Judge rules tax initiative violates constitution

SEATTLE — A voter-approved initiative that requires a two-thirds majority of the Legislature to raise taxes or close tax loopholes violates the state constitution, a judge ruled Wednesday.

Initiative 1053 was approved by Washington voters in November 2010 and has since made it difficult for lawmakers to adopt tax increases.

King County Superior Court Judge Bruce E. Heller’s ruling will likely put the measure before the Washington Supreme Court this fall, as both sides agreed in advance that the case would be appealed no matter which way the judge ruled.

Although the court has ruled previously on the constitutionality of state initiatives, this case focuses on whether a supermajority can be implemented through the initiative process or whether an amendment to the Washington Constitution is required.

Heller said in his ruling that the Constitution restricts the Legislature’s and the people’s ability to require a supermajority for passage of tax measures.

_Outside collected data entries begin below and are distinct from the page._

-- ==== Sys2Proof/Laws/Access.lean ====
section
/-! SUPPORT. Laws of the lanes' accesses: which of them find lost memory at their turn, one fold and one recursion for it, and
idle releases and acquires. -/

namespace Sys2Proof.Machine

@[simp] theorem lostIn_nil {α : Type} (bad : State → α → Bool) (act : State → α → State) (s : State) :
    lostIn bad act s [] = [] := rfl

theorem lostIn_cons_lost {α : Type} (bad : State → α → Bool) (act : State → α → State) (s : State) (a : α) (r : List α)
    (h : bad s a = true) : lostIn bad act s (a :: r) = a :: lostIn bad act s r := by simp [lostIn, h]

theorem lostIn_cons_kept {α : Type} (bad : State → α → Bool) (act : State → α → State) (s : State) (a : α) (r : List α)
    (h : bad s a = false) : lostIn bad act s (a :: r) = lostIn bad act (act s a) r := by simp [lostIn, h]

/-- The lost steps are a part of the steps, in their order. -/
theorem lostIn_sublist {α : Type} (bad : State → α → Bool) (act : State → α → State) (as : List α) :
    ∀ s, (lostIn bad act s as).Sublist as := by
  induction as with
  | nil => intro s; exact .slnil
  | cons a r ih =>
    intro s
    cases h : bad s a
    · rw [lostIn_cons_kept _ _ _ _ _ h]; exact (ih _).cons a
    · rw [lostIn_cons_lost _ _ _ _ _ h]; exact (ih _).cons_cons a

/-- The same as one fold that carries the state and the steps lost so far. -/
theorem lostIn_eq_foldl {α : Type} (bad : State → α → Bool) (act : State → α → State) (as : List α) :
    ∀ (s : State) (out : List α),
      (as.foldl (fun q a => if bad q.1 a then (q.1, q.2 ++ [a]) else (act q.1 a, q.2)) (s, out)).2 =
        out ++ lostIn bad act s as := by
  induction as with
  | nil => intro s out; simp
  | cons a r ih =>
    intro s out
    cases h : bad s a
    · simp [lostIn_cons_kept _ _ _ _ _ h, h, ih]
    · simp [lostIn_cons_lost _ _ _ _ _ h, h, ih]

/-- With no active lane nothing is released or acquired (R119). -/
theorem releaseFor_idle (s : State) (i : Issue) (scope unit : Nat) (h : i.active = 0) :
    s.releaseFor i scope unit = s := by simp [State.releaseFor, h]

theorem acquireFor_idle (s : State) (i : Issue) (scope unit : Nat) (h : i.active = 0) :
    s.acquireFor i scope unit = s := by simp [State.acquireFor, h]

end Sys2Proof.Machine
end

Gov. Chris Gregoire said she was pleased with the ruling because it recognizes the uncertainly that has impeded state government in its efforts to find solutions to its financial difficulties

“We needed a court to resolve the uncertainty about the constitutionality of the supermajority vote requirement, one way or another, in order to move forward to solve tough challenges such as education funding,” Gregoire said in a statement.

A coalition including the League of Education Voters, the teacher’s union, parents, taxpayers and lawmakers argued the initiative violates the intent of the state constitution and allows a small segment of the Legislature to overturn the principle of majority rule.

“This lawsuit is another important piece in making sure our kids have all the resources they need to get an excellent education,” said Chris Korsmo, chief executive officer of the League of Education Voters.

The president of the state teacher’s union agreed.

“This decision is a victory for the children of Washington state,” said Mary Lindquist, WEA president.

“If it is upheld, this ruling will pave the way for the Legislature to fully fund K-12 public schools as mandated by the Supreme Court’s McCleary decision and the state Constitution,” said Washington Education Association President Mary Lindquist. “We hope it will be settled soon. Our kids can’t wait any longer.”

Paul Lawrence of the Pacifica Law Group, lead attorney for the coalition, said both sides are asking the Supreme Court to take the issue up quickly. He said they are hoping for a hearing by September and a ruling before the Legislature goes back to work in January.

Fast action by the court is likely, since right now the Legislature can pass any taxes with a simple majority, Lawrence said.

Lawrence characterized Heller’s ruling as “pro-Constitution” not “anti-initiative.”

The sponsor of Initiative 1053, Tim Eyman, said he believes the court has already decided this case three previous times, after voters approved tax initiatives, and each time decided to leave the matter up to the Legislature and the people.

Eyman said he has been asked why he doesn’t just propose a constitutional amendment, but he reminds the voters that the process for such action requires a vote of the Legislature.

“Hope springs eternal. Maybe they’ll find religion. Until that happens, we’ll keep passing initiatives,” Eyman said.

He is gathering votes to get another tax initiative on the ballot this fall and believes the judge’s decision will light a fire under the signature gathering effort for that initiative.